Two years ago Michael Gove banned the studying of American literature in schools in an attempt to further Anglicise the British education system. Texts that we had become accustomed to, like To Kill a Mockingbird and Of Mice and Men were abruptly removed from the English Literature syllabus. This decision means that now only a very limited number of subjects in schools provide any insight into other countries and cultures, closing these windows for their students.
Laws like these have effectively fuelled my ignorance in relation to the world outside Britain’s borders, as I have now come to realise during my study abroad year at the University of Cape Town.
I wanted to learn about Africa from an African perspective, as despite the sheer size of the African continent, it will rarely be brought up in class. Even when it is afforded a mention, it will usually be discussed through a colonialist lens. The colonialist perspective demeans Africa’s massively varying countries, cultures, languages and religions to one label – ‘primitive’. I left school being able to describe the continent of Africa using only its name, and horrifyingly this is considered to be acceptable.
In Cape Town I began to observe and react to the flaws within the British education system. At school I was taught that Charles Darwin was a revolutionary; he massively contributed to the understanding of evolution and was unfairly mocked for his work. While this might be true, I was completely unaware of another perception of Darwin. In one of my lectures at Cape Town, he was described as a man who suggested that if species evolve to be superior through natural selection, then surely the white man is more developed, and consequently superior. This is a perspective that I would never have been taught in a Western education system, yet the argument is undeniably valid. It is through ‘rational’ theories such as Darwin’s, that Enlightenment thinkers came to categorise human beings into superior and inferior groups – Darwin played a significant part in igniting a globalised racist mentality.
British Enlightenment thinkers will be romanticised and studied in detail in various disciplines at British universities. Attention will be drawn towards their seemingly progressive thinking, and drawn away from their racist outlooks towards ‘inferior’ groups of people; the racism in their thinking will be overlooked as if it holds no significance. How can it be considered acceptable that we can skim over the racist views ingrained within many famous British thinkers, labelled as progressive, while romanticising them and taking their word as gospel? There is an overarching colonialist lens across the British system of education and I would argue that the Anglicisation of our education system has contributed to the current xenophobic tension engulfing Britain in light of the recent referendum.

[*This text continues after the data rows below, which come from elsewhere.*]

@[simp] theorem keeps_takeWaitingNote (a : Act) (hk : Keeps s₀ a.s) :
    Keeps s₀ (takeWaitingNote a).s := by
  unfold takeWaitingNote
  split
  · exact hk
  · rename_i hr
    have hn : noteRoom a.s = true := by simpa using hr
    split
    · exact hk
    · dsimp only
      split
      · simp -implicitDefEqProofs (maxDischargeDepth := 30) +contextual [hk]
      · refine keeps_takeNoteOrder _ _ hn ?_
        simp -implicitDefEqProofs (maxDischargeDepth := 30) +contextual [hk]

@[simp] theorem keeps_answerNote (s : State) (rx : Rx) (number : BitVec 16) (answer : NoteAnswer) (slot : Nat)
    (hk : Keeps s₀ s) :
    Keeps s₀ (answerNote s rx number answer slot) := by
  unfold answerNote; try dsimp only
  (repeat' split) <;> simp -implicitDefEqProofs (maxDischargeDepth := 30) +contextual [hk]

@[simp] theorem keeps_holdInbox (s : State) (k : InboxIx) (full : Bool) (hk : Keeps s₀ s) :
    Keeps s₀ (holdInbox s k full) := by
  unfold holdInbox; try dsimp only
  (repeat' split) <;> simp -implicitDefEqProofs (maxDischargeDepth := 30) +contextual [hk]

@[simp] theorem keeps_countAnswer (s : State) (rx : Rx) (f : NoteCounters → NoteCounters) (hk : Keeps s₀ s) :
    Keeps s₀ (countAnswer s rx f) := by
  unfold countAnswer; try dsimp only
  (repeat' split) <;> simp -implicitDefEqProofs (maxDischargeDepth := 30) +contextual [hk]

@[simp] theorem keeps_noteNotAttached (s : State) (rx : Rx) (number : BitVec 16) (hk : Keeps s₀ s) :
    Keeps s₀ (noteNotAttached s rx number) := by
  unfold noteNotAttached; try dsimp only
  (repeat' split) <;> simp -implicitDefEqProofs (maxDischargeDepth := 30) +contextual [hk]

@[simp] theorem keeps_noteBusy (s : State) (rx : Rx) (number : BitVec 16) (hk : Keeps s₀ s) :
    Keeps s₀ (noteBusy s rx number) := by
  unfold noteBusy; try dsimp only
  (repeat' split) <;> simp -implicitDefEqProofs (maxDischargeDepth := 30) +contextual [hk]

@[simp] theorem keeps_writeNote (a : Act) (rx : Rx) (number : BitVec 16) (k : InboxIx) (hk : Keeps s₀ a.s) :
    Keeps s₀ (writeNote a rx number k).s := by
  have kw := keeps_writeRuns hk (noteSlotRuns a.s rx k)
  unfold writeNote
  split <;> rename_i e <;> rw [e] at kw <;> simp -implicitDefEqProofs (maxDischargeDepth := 30) +contextual [kw]

@[simp] theorem keeps_takeNote (rx : Rx) (a : Act) (hk : Keeps s₀ a.s) :
    Keeps s₀ (takeNote rx a).s := by
  unfold takeNote; try dsimp only
  (repeat' split) <;> simp -implicitDefEqProofs (maxDischargeDepth := 30) +contextual [hk]

@[simp] theorem keeps_removeNote (s : State) (e : NoteEntry) (hk : Keeps s₀ s) :
    Keeps s₀ (removeNote s e) := by
  unfold removeNote; simp -implicitDefEqProofs (maxDischargeDepth := 30) +contextual [hk, List.length_filter_le]

@[simp] theorem keeps_resolveNote (a : Act) (e : NoteEntry) (answer : NoteAnswer) (slot : Nat) (hk : Keeps s₀ a.s) :
    Keeps s₀ (resolveNote a e answer slot).s := by
  unfold resolveNote; try dsimp only
  (repeat' split) <;> simp -implicitDefEqProofs (maxDischargeDepth := 30) +contextual [hk]

@[simp] theorem keeps_takeNoteAnswer (rx : Rx) (a : Act) (hk : Keeps s₀ a.s) :
    Keeps s₀ (takeNoteAnswer rx a).s := by
  unfold takeNoteAnswer; try dsimp only
  (repeat' split) <;> simp -implicitDefEqProofs (maxDischargeDepth := 30) +contextual [hk]

@[simp] theorem keeps_expireNote (e : NoteEntry) (a : Act) (hk : Keeps s₀ a.s) :
    Keeps s₀ (expireNote e a).s := by
  unfold expireNote; try dsimp only
  (repeat' split) <;> simp -implicitDefEqProofs (maxDischargeDepth := 30) +contextual [hk]

/-! ## SettingsUnit -/

@[simp] theorem keeps_storeAct (f : Act → Act) (a : Act) (hf : ∀ b, Keeps s₀ b.s → Keeps s₀ (f b).s)
    (hk : Keeps s₀ a.s) :
    Keeps s₀ (storeAct f a).s := by
  unfold storeAct; try dsimp only
  (repeat' split) <;> simp -implicitDefEqProofs (maxDischargeDepth := 30) +contextual [hk, hf]

@[simp] theorem keeps_frameChanged (old : FrameNo) (a : Act) (hk : Keeps s₀ a.s) :
    Keeps s₀ (frameChanged old a).s := by
  unfold frameChanged; try dsimp only
  (repeat' split) <;> simp -implicitDefEqProofs (maxDischargeDepth := 30) +contextual [hk]

@[simp] theorem keeps_enableChanged (p : PortIx) (on : Bool) (a : Act) (hk : Keeps s₀ a.s) :
    Keeps s₀ (enableChanged p on a).s := by
  unfold enableChanged; try dsimp only
  (repeat' split) <;> simp -implicitDefEqProofs (maxDischargeDepth := 30) +contextual [hk]

@[simp] theorem keeps_eachPort (f : Port → Port) (s : State) (hk : Keeps s₀ s) :
    Keeps s₀ (eachPort f s) := by
  unfold eachPort; try dsimp only
  (repeat' split) <;> simp -implicitDefEqProofs (maxDischargeDepth := 30) +contextual [hk]

@[simp] theorem keeps_takeChanges (old : Settings) (a : Act) (hk : Keeps s₀ a.s) :
    Keeps s₀ (takeChanges old a).s := by
  unfold takeChanges; try dsimp only
  (repeat' split) <;> simp -implicitDefEqProofs (maxDischargeDepth := 30) +contextual [hk]

@[simp] theorem setWorking_identity (w : Settings) (x : SettingsStore) : (setWorking w x).identity = x.identity := by
  unfold setWorking; split <;> rfl

@[simp] theorem setWorking_incarnation (w : Settings) (x : SettingsStore) :
    (setWorking w x).incarnation = x.incarnation := by
  unfold setWorking; split <;> rfl

@[simp] theorem keeps_applySettings (mask : Nat) (b : List Byte) (a : Act) (hk : Keeps s₀ a.s) :
    Keeps s₀ (applySettings mask b a).s := by
  refine keeps_takeChanges _ _ (keeps_storeAct _ a (fun b hb => ?_) hk)
  simp -implicitDefEqProofs (maxDischargeDepth := 30) +contextual [hb]

@[simp] theorem keeps_judgeImage (a : Act) (o : Order) (mask : Nat) (b : List Byte) (hk : Keeps s₀ a.s) :
    Keeps s₀ (judgeImage a o mask b).s := by
  unfold judgeImage; try dsimp only
  (repeat' split) <;> simp -implicitDefEqProofs (maxDischargeDepth := 30) +contextual [hk]

@[simp] theorem keeps_settingsOrder (a : Act) (o : Order) (hk : Keeps s₀ a.s) :
    Keeps s₀ (settingsOrder a o).s := by
  unfold settingsOrder; try dsimp only
  (repeat' split) <;> simp -implicitDefEqProofs (maxDischargeDepth := 30) +contextual [hk]

@[simp] theorem keeps_filterOrder (a : Act) (o : Order) (hk : Keeps s₀ a.s) :
    Keeps s₀ (filterOrder a o).s := by
  unfold filterOrder; try dsimp only
  (repeat' split) <;> simp -implicitDefEqProofs (maxDischargeDepth := 30) +contextual [hk]

@[simp] theorem keeps_storeOrder (a : Act) (o : Order) (hk : Keeps s₀ a.s) :
    Keeps s₀ (storeOrder a o).s := by
  unfold storeOrder
  split
  · simp -implicitDefEqProofs (maxDischargeDepth := 30) +contextual [hk]
  · refine keeps_storeAct _ a (fun b hb => ?_) hk
    exact keeps_modStore (keeps_holdOrder _ _ hb) rfl rfl

@[simp] theorem endStore_identity (t : Storing) (v : Bool) (x : SettingsStore) :
    (endStore t v x).identity = x.identity := by unfold endStore; split <;> rfl

@[simp] theorem endStore_incarnation (t : Storing) (v : Bool) (x : SettingsStore) :
    (endStore t v x).incarnation = x.incarnation := by unfold endStore; split <;> rfl

@[simp] theorem keeps_storeEnd (verified : Bool) (a : Act) (hk : Keeps s₀ a.s) :
    Keeps s₀ (storeEnd verified a).s := by
  unfold storeEnd
  split
  · exact hk
  · rename_i t _
    have k : Keeps s₀ (storeAct (fun a => a.on (·.modStore (endStore t verified))) a).s :=
      keeps_storeAct _ a (fun b hb => by simp -implicitDefEqProofs (maxDischargeDepth := 30) +contextual [hb]) hk
    dsimp only
    split <;> simp -implicitDefEqProofs (maxDischargeDepth := 30) +contextual [k]

end Sys2Proof.Machine
end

Africa is thriving with progressive activists and thinkers, but we would never know it. The colonialist veneer of the British education system means that we haven’t been taught about anything to do with Africa, except from a ‘sympathetic‘ and demeaning perspective. In order to have any hope of decolonising the British mentality, it is important to recognise the danger of nationalism and Anglicisation in encouraging Britain’s xenophobia. It is vital to include at least a basic teaching of African cultures and leading thinkers into the British system of education. This is the only way in which we will be successful in developing in our understanding of Africa as a continent, and it is the only way that we will move away from our ignorant mentality. We must come to realise that Britain really isn’t as progressive as our government and colonialist education system would have us think.